When it comes to exercise, it can be hard enough to get to the gym once a day, let alone twice, but sometimes multiple workouts (also known as doubles) make sense. Wondering if working out twice a day might be for you? Consider the following.
If you're an experienced endurance athlete, it might be beneficial to log the occasional second workout. If you're training for an event like a marathon or triathlon, sometimes doubles are necessary. Logging two workouts a day will allow you to increase training volume and aerobic endurance, meaning you'll be able to run, ride or swim longer before you get tired. And if you have a triathlon on your calendar, you'll want to experiment with "brick workouts," which are training sessions that include two back-to-back disciplines, like a swim-bike or a bike-run. Two-a-day workouts are especially important if you have a half or full IRONMAN on your calendar—you need to prepare your body for the rigors of a multi-hour, multisport race.
When to Double Up
Interval or speed workout days are another time when you might want to fit in a second session. If you log a tough interval workout in the morning (i.e. mile repeats on the track), consider going for an easy swim or slow jog later in the day. This can help flush waste products from your muscles, as well as speed the delivery of blood and nutrients, leading to faster recovery—essential when you have a goal race or event on the calendar.

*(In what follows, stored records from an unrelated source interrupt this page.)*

-- ==== Sys2Proof/Laws/State.lean ====
section
/-! SUPPORT. One lemma per field per update of State, each true by rfl, so that no later proof unfolds a record
update; and what the functions of the state (`aw`, `cap`, `headSeen`, `tailSeen`, the flags) become. -/

namespace Sys2Proof.Machine

namespace State

/-! `giveAnswer` -/

@[simp] theorem giveAnswer_params (s : State) (a : Answer) : (s.giveAnswer a).params = s.params := rfl
@[simp] theorem giveAnswer_slots (s : State) (a : Answer) : (s.giveAnswer a).slots = s.slots := rfl
@[simp] theorem giveAnswer_head (s : State) (a : Answer) : (s.giveAnswer a).head = s.head := rfl
@[simp] theorem giveAnswer_tail (s : State) (a : Answer) : (s.giveAnswer a).tail = s.tail := rfl
@[simp] theorem giveAnswer_headG (s : State) (a : Answer) : (s.giveAnswer a).headG = s.headG := rfl
@[simp] theorem giveAnswer_tailG (s : State) (a : Answer) : (s.giveAnswer a).tailG = s.tailG := rfl
@[simp] theorem giveAnswer_hsync (s : State) (a : Answer) : (s.giveAnswer a).hsync = s.hsync := rfl
@[simp] theorem giveAnswer_tsync (s : State) (a : Answer) : (s.giveAnswer a).tsync = s.tsync := rfl
@[simp] theorem giveAnswer_ctr (s : State) (a : Answer) : (s.giveAnswer a).ctr = s.ctr := rfl
@[simp] theorem giveAnswer_fifoPhase (s : State) (a : Answer) : (s.giveAnswer a).fifoPhase = s.fifoPhase := rfl
@[simp] theorem giveAnswer_ctrPhase (s : State) (a : Answer) : (s.giveAnswer a).ctrPhase = s.ctrPhase := rfl
@[simp] theorem giveAnswer_faulted (s : State) (a : Answer) : (s.giveAnswer a).faulted = s.faulted := rfl
@[simp] theorem giveAnswer_wrRst (s : State) (a : Answer) : (s.giveAnswer a).wrRst = s.wrRst := rfl
@[simp] theorem giveAnswer_rdRst (s : State) (a : Answer) : (s.giveAnswer a).rdRst = s.rdRst := rfl
@[simp] theorem giveAnswer_ctrRst (s : State) (a : Answer) : (s.giveAnswer a).ctrRst = s.ctrRst := rfl
@[simp] theorem giveAnswer_wrAck (s : State) (a : Answer) : (s.giveAnswer a).wrAck = s.wrAck := rfl
@[simp] theorem giveAnswer_rdOut (s : State) (a : Answer) : (s.giveAnswer a).rdOut = s.rdOut := rfl
@[simp] theorem giveAnswer_ctrOut (s : State) (a : Answer) : (s.giveAnswer a).ctrOut = s.ctrOut := rfl
@[simp] theorem giveAnswer_answers (s : State) (a : Answer) : (s.giveAnswer a).answers = s.answers ++ [a] := rfl
@[simp] theorem giveAnswer_input (s : State) (a : Answer) : (s.giveAnswer a).input = s.input := rfl
@[simp] theorem giveAnswer_stamp (s : State) (a : Answer) : (s.giveAnswer a).stamp = s.stamp := rfl
@[simp] theorem giveAnswer_cap (s : State) (a : Answer) : (s.giveAnswer a).cap = s.cap := rfl
@[simp] theorem giveAnswer_aw (s : State) (a : Answer) : (s.giveAnswer a).aw = s.aw := rfl
@[simp] theorem giveAnswer_headSeen (s : State) (a : Answer) : (s.giveAnswer a).headSeen = s.headSeen := rfl
@[simp] theorem giveAnswer_tailSeen (s : State) (a : Answer) : (s.giveAnswer a).tailSeen = s.tailSeen := rfl
@[simp] theorem giveAnswer_full (s : State) (a : Answer) : (s.giveAnswer a).full = s.full := rfl
@[simp] theorem giveAnswer_wrLen (s : State) (a : Answer) : (s.giveAnswer a).wrLen = s.wrLen := rfl
@[simp] theorem giveAnswer_wrIsEmpty (s : State) (a : Answer) : (s.giveAnswer a).wrIsEmpty = s.wrIsEmpty := rfl
@[simp] theorem giveAnswer_empty (s : State) (a : Answer) : (s.giveAnswer a).empty = s.empty := rfl
@[simp] theorem giveAnswer_rdLen (s : State) (a : Answer) : (s.giveAnswer a).rdLen = s.rdLen := rfl
@[simp] theorem giveAnswer_rdIsEmpty (s : State) (a : Answer) : (s.giveAnswer a).rdIsEmpty = s.rdIsEmpty := rfl
@[simp] theorem giveAnswer_busItem (s : State) (a : Answer) (x : Nat) : (s.giveAnswer a).busItem x = s.busItem x := rfl
@[simp] theorem giveAnswer_busCount (s : State) (a : Answer) (x : Nat) : (s.giveAnswer a).busCount x = s.busCount x := rfl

Not Just for Elite Athletes
Even if you don't consider yourself an athlete, doubles might have some health benefits. According to the American Heart Association, adults should get 150 minutes of moderate aerobic exercise (or 75 minutes of intense aerobic exercise) each week, plus a few strength-training sessions. Depending on your schedule, you might want to double up on workouts some days and take complete rest days on others. And while you may feel hardcore, logging multiple workouts in a day doesn't have to be extreme: It can be as simple as bodyweight exercises in the morning and a power walk after work.
Sleep and Nutrition Are Even More Important
If you want to test the waters with multiple workouts, there are a few things you need to keep in mind. You should give yourself a minimum of four hours between workouts (although eight-plus is more ideal). With extra workouts, you'll also need to be more mindful of your sleep and nutrition. On days when you log multiple sweat sessions, make sure you're eating, drinking and sleeping enough. If you ignore the essentials, double workouts could lead to injury, overtraining or burnout.
Don't Overdo It
You've probably heard the saying "listen to your body," but when it comes to working out twice a day, it's more important than ever. If you've never done doubles before, ease in slowly (think once a week, not every day), and if you experience pain or find yourself struggling to get through workouts, it might be time to cut back.
The final thing to ask yourself before you log a second workout is "why?" You want to make sure every run, ride, yoga class or weight lifting session has its purpose. If it works better for your schedule to squeeze in shorter sessions or you're going through an intense training block, doubles might make sense. But conversely, working out twice a day can be a bit of a hassle (double showers, more laundry), and it may make you more prone to injury. Finding a schedule that works for you might take some trial and error, so be flexible if you decide to dive in.